# Advice needed, new Father/Son archers



## lordjasper00 (Dec 27, 2007)

Right now the child just needs to shoot the bow and have fun. Remember that you only have about 2 minutes to teach your child. After that your child is not interested in lessons. Work on form. Remember your Child must have fun. Sighting and score will come later. Do not push sighting and score or you may take away the fun of shooting at that age. Get your child signed up in a JOAD, Junior Olympic Archery Development, Program. They will teach him how to properly shoot. Sometimes our children will listen to someone else and not us. This way you do not get frustrated. Rember to let your child have fun while shooting. Enjoy the time you have with him. It is very precious.


----------



## Stubby'smom (Mar 20, 2010)

Show him the very basics of how to stand and aim and just let him fling arrows. Obviously make sure and ingrain safety. That is the most important thing. Fun, fun, fun and safety.


----------



## alleycatdad (Aug 15, 2010)

You're right; he needs to hit to be hooked, but the secret at this age is not sighting in, rather, it's getting CLOSE to BIG targets. 5 yds is a long shot for a beginning kid; big balloons make great targets! Get too far back and his arrows won't stick anyway...

Steve


----------



## Just learnin (Sep 20, 2010)

Thanks all,

The trouble now is finding a place to shoot indoors due to cold temps. I found 2-3 places that have indoor abilities local. Having trouble contacting them due to the holiday, but thats to be expected.

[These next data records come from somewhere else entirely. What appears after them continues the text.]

-- ==== Sys2Proof/Syntax.lean ====
section
/-! DEFINITION. The commands: one constructor of `Instr` per row of spec/opcode_table.json, with the operands that
the row's rule names. The table gives no row any bits. -/

namespace Sys2Proof

/-- The PCIe function that makes an access (R5, R6): the manager's physical function, or virtual function `n`. -/
inductive Func where
  | pf
  | vf (n : Nat)
deriving DecidableEq, Repr

/-- A register page (R48 and the chapters of the blocks). `pwr` is the power window, which has no header and is no
register page (R613): no command names it. -/
inductive Page where
  | stn (n : Nat) | bpr (m : Nat) | dst (n : Nat) | hbc (n : Nat) | tir | mov (k : Nat)
  | pq (g : Nat) | pool | mer | plt | ten (n : Nat) | cdp | cdu (i : Nat)
  | fhp (q : Nat) | fhq (j : Nat) | fhg | trc (c : Nat) | trj (j : Nat) | trg
  | hif | ptn (n : Nat) | hlt | mon | pwr
deriving DecidableEq, Repr

/-- A read of `len` bytes, or a write of bytes. -/
inductive Access where
  | read (len : Nat)
  | write (data : List Byte)
deriving DecidableEq, Repr

/-- A unit of the hardware that uses parcel queues on its own (R259, R261). The HIF acts for each SQ `k` of a partition on
its own (R516); `k` = 16 stands for its recovery. -/
inductive Agent where
  | station (n : Nat) | mover (k : Nat) | plat | ten (t : Nat) | cdu (i : Nat) | fieldBook (p : Nat)
  | fhPort (q : Nat) | fhQueue (j : Nat) | trvChan (c : Nat) | trvJob (j : Nat) | trv | hif (p k : Nat) | monument
deriving DecidableEq, Repr

/-- Who asks the pool for an operation: a PQ page access (never waits, R261), or a hardware unit. -/
inductive Requester where
  | page (f : Func)
  | hw (a : Agent) (wait : Bool)
deriving DecidableEq, Repr

/-- What the environment decides at a boot: which images on the two flash slots pass their checks and with what
security version (R574, R575), the digests of the images (M0 to M4), five of slot 0 and then five of slot 1, and which units fail
training with which cause (R31, R541). A slot that a firmware update has written is known to the part (R595). `lost` are the extensions, register and digest, that a slot made before one of its checks failed, in order, and
`microcode` those of M6 and M7 by what the main firmware loads (R576). -/
structure BootEnv where
  slotOk : List Bool
  svn : List Nat
  digests : List Nat
  lost : List (Nat × Nat)
  microcode : List (Nat × Nat)
  trainFail : List (Nat × Nat)
  fdrTear : List Nat
deriving DecidableEq, Repr

/-- A frame as the port's MAC hands it on (R428): its bytes from the destination address to the end of the data, whether its
FCS was good, and its corrected and uncorrectable FEC codewords. -/
structure RxFrame where
  raw : List Byte
  fcsOk : Bool
  fecCorr : Nat
  fecUncorr : Nat
deriving DecidableEq, Repr

/-- A link whose state can change: a fronthaul port slot or a traverse port. -/
inductive LinkId where
  | fh (q : Nat)
  | tv (n : Nat)
deriving DecidableEq, Repr

/-- A request or descriptor's fields on the fabric (R467, R468). On the fabric `seq` is the request's number, `payload` the
bytes of this packet, and `operand` of a PUT packet the number of its operation on its stream. -/
structure TrvReq where
  op : Nat
  combine : Bool
  peer : Nat
  job : Nat
  tag : Nat
  raddr : Nat
  len : Nat
  aop : Nat
  ctr : Nat
  ctrBytes : Bool
  firstT : Nat
  stream : Nat
  seq : Nat
  payload : List Byte
  operand : Nat
  compare : Nat
deriving DecidableEq, Repr

/-- What an ARRIVE brings beside its barrier and epoch: the module it comes from and the key under which its tag verifies
(R465, R496). -/
structure Arrive where
  src : Nat
  key : List Byte
deriving DecidableEq, Repr

/-- What a RELEASE brings beside its barrier and epoch: the release time and the key under which its tag verifies (R465,
R497). -/
structure Release where
  tRel : Nat
  key : List Byte
deriving DecidableEq, Repr

/-- A reply to an outbound request (R475): its status, whether it says BUSY, and its data. -/
structure TrvReply where
  status : Nat
  busy : Bool
  data : List Byte
deriving DecidableEq, Repr

/-- The common part of an authenticated control message of the fabric manager (R485). -/
structure CtlMsg where
  epoch : Nat
  body : List Byte
  auth : List Byte
deriving DecidableEq, Repr

/-- Monitor readings of one plat row, as the governor reads them (R609, R608). -/
structure RowPower where
  energy : Nat
  tSec : List Int
  tHub : Int
  tHbm : List Int
deriving DecidableEq, Repr

/-- What a PCIe read that timed out was for (R509). -/
inductive PcieRead where
  | mover (k : Nat)
  | sqEntry (p k : Nat)
  | payload (p k : Nat)
  | confirm (p : Nat)
  | record (p n : Nat)
  | tierCopy (p t : Nat)
deriving DecidableEq, Repr

/-- The commands of the block: every row of the table, in the table's order. -/
inductive Instr where
  -- register pages and change control
  | registerWrite (f : Func) (addr size : Nat) (op : Option Nat)
  | seal (f : Func) (p : Page) (mask : Nat)
  | expertEnWrite (f : Func) (p : Page) (v : Bool)
  | sealCommit (p : Page)
  | quiesceRequest (f : Func) (p : Page)
  | quiesceComplete (p : Page)
  | quiesceClear (f : Func) (p : Page)
  | ownerWrite (f : Func) (p : Page) (v : Nat)
  -- resets, training, condemnation
  | coldDeviceReset (cause : Nat) (env : BootEnv)
  | pwrokDeassert
  | trainingComplete (speed width ms : Nat) (flit : Bool)
  | configRequest (numVfs : Option Nat)
  | linkRetrain (speed width : Nat)
  | stationReset (n : Nat)
  | clusterReset (c : Nat) (failing : List Nat)
  | partitionReset (p : Nat)
  | warmDeviceReset (cause : Nat)
  | warmResetComplete
  | sequencerWatchdog (unit : Nat)
  | lockLossTimeout (unit : Nat)
  | arraySelfCheck (n : Nat) (ok : Bool)
  -- stations
  | stationJobStart (n : Nat)
  | nop (n : Nat)
  | seti (n : Nat)
  | addi (n : Nat)
  | loop (n : Nat)
  | jmp (n : Nat)
  | ldw (n : Nat)
  | mma (n : Nat)
  | rqo (n : Nat)
  | rqoStart (n : Nat)
  | rqoComplete (n : Nat)
  | waitt (n : Nat)
  | relt (n : Nat)
  | post (n : Nat)
  | fence (n : Nat)
  | stnEnd (n : Nat)
  | stationJobComplete (n : Nat)
  | stationSave (n : Nat)
  | lendResZeroingDone (n : Nat)
  | stationStoreZeroed (n : Nat)
  | instructionMemoryWrite (f : Func) (n idx value : Nat)
  | statClr (f : Func) (n : Nat)
  | bindGo (f : Func) (p : Nat)
  | lookup (f : Func) (p : Nat)
  | carryComplete (n : Nat)
  -- memory tiers
  | bar2Access (f : Func) (addr : Nat) (a : Access)
  | managerWindowAccess (addr : Nat) (a : Access)
  | ageBoundary
  | migrationCommit (p tile : Nat)
  | migrationSourceFreed (p tile : Nat)
  | locationZeroed (tier unit : Nat)
  | pinComplete (p k : Nat)
  | freeGo (f : Func) (p : Nat)
  | tileQuery (f : Func) (p addr : Nat)
  | tirTileQuery (value : Nat)
  | patrolScrub (p : Page)
  -- movers
  | moverAccept (k : Nat)
  | cplReserveRetry (k : Nat)
  | copy (k e : Nat)
  | skew (k e : Nat)
  | xpose (k e : Nat)
  | descriptorComplete (k : Nat)
  | fltCmdResume (f : Func) (k : Nat)
  | fltCmdAbort (f : Func) (k : Nat)
  | faultTimeout (k : Nat)
  | invGo (f : Func) (k : Nat)
  | invalidationDone (k : Nat)
  -- parcel queues
  | reserve (r : Requester) (q n prio : Nat)
  | commit (r : Requester) (g h len : Nat)
  | read (r : Requester) (q : Nat)
  | mark (r : Requester) (q : Nat)
  | rewind (r : Requester) (q : Nat)
  | release (r : Requester) (q : Nat)
  | releaseH (r : Requester) (g h : Nat)
  | waitLimitExpiry (q : Nat)
  | cellsFreed (count : Nat)
  | abort (f : Func) (q : Nat)
  | clear (f : Func) (q : Nat)
  | queueEnable (f : Func) (q : Nat) (on : Bool)
  | dataWindowAccess (f : Func) (g off : Nat) (a : Access)
  -- Meridian
  | sourceLost
  | relock
  | stepGo (f : Func)
  | rateWrite (f : Func) (v : Nat)
  | adjWrite (f : Func) (v : Nat)
  | tdr (f : Func)
  | nowNsfRead (f : Func)
  | tsqPop (f : Func)
  | ppsInEdge
  | ppsOutPulse
  | arm (f : Func) (k : Nat)
  | disarm (f : Func) (k : Nat)
  | triggerConversion (k : Nat)
  | triggerFire (k : Nat)
  -- the plat, stakes and power
  | rowBoundary
  | grantDispatch (i : Nat)
  | lentJobStart (n : Nat)
  | grantOverrun (i : Nat)
  | platStopped
  | patternImageWrite (f : Func) (addr size value : Nat)
  | patternCommit (f : Func) (p : Nat)
  | commitValidation
  | uncommit (f : Func) (p : Nat)
  | stop (f : Func)
  | trimArm (f : Func) (trim : Nat)
  | stakeQuery (f : Func) (v : Nat)
  | headroomPublish
  | governorDecision (r : RowPower) (ack : Bool)
  | plSetWrite (f : Func) (v : Nat)
  | pwrbrk
  | tCrit (r : RowPower)
  | thermtrip (r : RowPower)
  -- transit engines
  | tenNop (t slot : Nat)
  | tenSeti (t slot : Nat)
  | seth (t slot : Nat)
  | tenAddi (t slot : Nat)
  | alu (t slot : Nat)
  | rdt (t slot : Nat)
  | br (t slot : Nat)
  | brz (t slot : Nat)
  | brnz (t slot : Nat)
  | rep (t slot : Nat)
  | sqh (t slot : Nat)
  | stc (t slot : Nat)
  | setiv (t slot : Nat)
  | rdi (t slot : Nat)
  | rti (t slot : Nat)
  | prd (t slot : Nat)
  | pwr (t slot : Nat)
  | tenEnd (t slot : Nat)
  | sld (t slot : Nat)
  | sst (t slot : Nat)
  | vld (t slot : Nat)
  | vst (t slot : Nat)
  | vmv (t slot : Nat)
  | vpk (t slot : Nat)
  | vmac (t slot : Nat)
  | vmacb (t slot : Nat)
  | vada (t slot : Nat)
  | warn (t : Nat)
  | tick (t : Nat)
  | interruptEntry (t : Nat)
  | engineZeroingDone (t : Nat)
  | programWindowWrite (f : Func) (t off value : Nat)
  -- coding pool and field book
  | codingJobStart (i : Nat)
  | ldpcDecode (i : Nat)
  | ldpcEncode (i : Nat)
  | polarDecode (i : Nat)
  | polarEncode (i : Nat)
  | fixedLinkTransmit (i : Nat)
  | fixedLinkReceive (i : Nat)
  | codingJobDone (i : Nat)
  | fbRead (p : Nat)
  | fbWrite (p : Nat)
  | harqReset (p : Nat)
  -- fronthaul
  | frameReceive (q : Nat) (fr : RxFrame)
  | portSelection (q : Nat)
  | tokenRefill
  | lateDrop (j : Nat)
  | windowClose (q : Nat)
  | ruTimeout (q i : Nat)
  | linkDown (l : LinkId)
  | linkUp (l : LinkId)
  | discEventRetry (q : Nat)
  | discEntryClear (f : Func) (q i : Nat)
  | depthSample
  -- the traverse
  | grant (m : CtlMsg) (peer period expiry : Nat)
  | renew (m : CtlMsg) (expiry : Nat)
  | jobBind (m : CtlMsg) (slot job : Nat) (wrapped : List Byte)
  | peerUp (m : CtlMsg) (peer ports : Nat)
  | peerDown (m : CtlMsg) (peer : Nat)
  | tearDown (m : CtlMsg) (slot : Option Nat) (abortQ : Bool)
  | leaseFence
  | peerEventRetry
  | load (c : Nat)
  | store (c : Nat)
  | flag (c : Nat)
  | atomic (c : Nat)
  | merge (c : Nat)
  | put (c : Nat)
  | get (c : Nat)
  | barrier (c : Nat)
  | inboundRequest (port src : Nat) (key : List Byte) (r : TrvReq)
  | inboundAtomic (port src : Nat) (key : List Byte) (r : TrvReq)
  | replyArrival (id : Nat) (key : List Byte) (r : TrvReply)
  | retryTimeout (id : Nat)
  | replayEntryExpiry (src job tag : Nat)
  | witnessPacket (subject cls : Nat) (injected : Bool)
  | witnessClose (subject cls : Nat) (injected : Bool)
  | counterWrite (f : Func) (j i value : Nat)
  | watchRetry (j i : Nat)
  | barrierArrive (k epoch : Nat) (m : Arrive)
  | barrierReleaseReceive (k epoch : Nat) (m : Release)
  | barrierRelease (k : Nat)
  | barrierTimeout (k : Nat)
  | barrierEpochDiscard (k epoch : Nat)
  -- host link, partitions, level book
  | create (f : Func) (p vf : Nat)
  | destroy (f : Func) (p : Nat)
  | partitionFreed (p : Nat)
  | abortPending (f : Func) (p : Nat)
  | sqDoorbell (f : Func) (p k v : Nat)
  | cqHeadWrite (f : Func) (p k v : Nat)
  | sqFetch (p k : Nat) (data : Option (List Byte))
  | parcel (p k : Nat) (data : Option (List Byte))
  | sqNop (p k : Nat)
  | confirmReadDone (p : Nat) (ok : Bool)
  | cqEntryWrite (p cq : Nat)
  | recoveryEnd (p : Nat)
  | functionLevelReset (vf : Nat)
  | busMasterEnable (vf : Nat) (on : Bool)
  | cplTimeout (r : PcieRead)
  -- health, fault manager, injection
  | healthWindowClose
  | drain (bytes : List Byte)
  | drainComplete
  | undrain (bytes : List Byte)
  | expel (bytes : List Byte)
  | injReq (f : Func) (v : Bool) (limit : Nat)
  | injConsentExpiry
  | injectCorrectable (f : Func) (p : Page)
  | injectUncorrectable (f : Func) (p : Page)
  | injectCondemn (f : Func) (p : Page)
  | injectLockLoss (f : Func) (p : Page)
  -- Monument
  | monumentWatchdog
  | attestGo (f : Func) (p : Page)
  | attestReport (p : Page)
  | anchorSet (slot : Nat) (key sig : List Byte)
  | injPolicy (v : Nat)
  | dbgChallenge
  | challengeExpiry
  | dbgUnlock (token : List Byte)
  | debugEraseComplete
  | firmwareUpdate (image : List Byte) (sig : List Byte) (svn : Nat)
  | getCertificate (slot off len : Nat)
  | challenge (slot : Nat) (nonce : List Byte)
  | getMeasurements (index : Nat)
  | perstDeassert
  | tCritRelease (r : RowPower)
  | pwrbrkDeassert
  | setEndpointId (eid : Nat)
deriving DecidableEq, Repr

end Sys2Proof
end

My basement is just not organized enough and to small to shoot in also. Plus I like the idea of going out and getting away from all the girls at home, my boy and I are outnumbered 2/4 lol. This way it's some good father/son time.

Charlie


----------



## alleycatdad (Aug 15, 2010)

We shoot in the basement at three and fiv e yards all the time. We can get to ten down there, but my youngest one shoots close and loves it!

Steve


----------



## Just learnin (Sep 20, 2010)

The first real shoot went very well!! He shot on and off for about 3hrs. Popped a couple balloons I brought and that got a big smile!! I kept asking if he was tired and of course "NO Dad, I'm fine lets shoot some more". I purchased some youth arrows for him and it made a big difference from the stock ones. When the owner asked if we wanted to shoot in the wed night youth league his little eyes lit right up. So I guess my wed nights will be shooting at the club. What have I done!!! LOL.


----------



## alleycatdad (Aug 15, 2010)

Go spend $10 at wally world on a box of clay targets and see what happens...

S


----------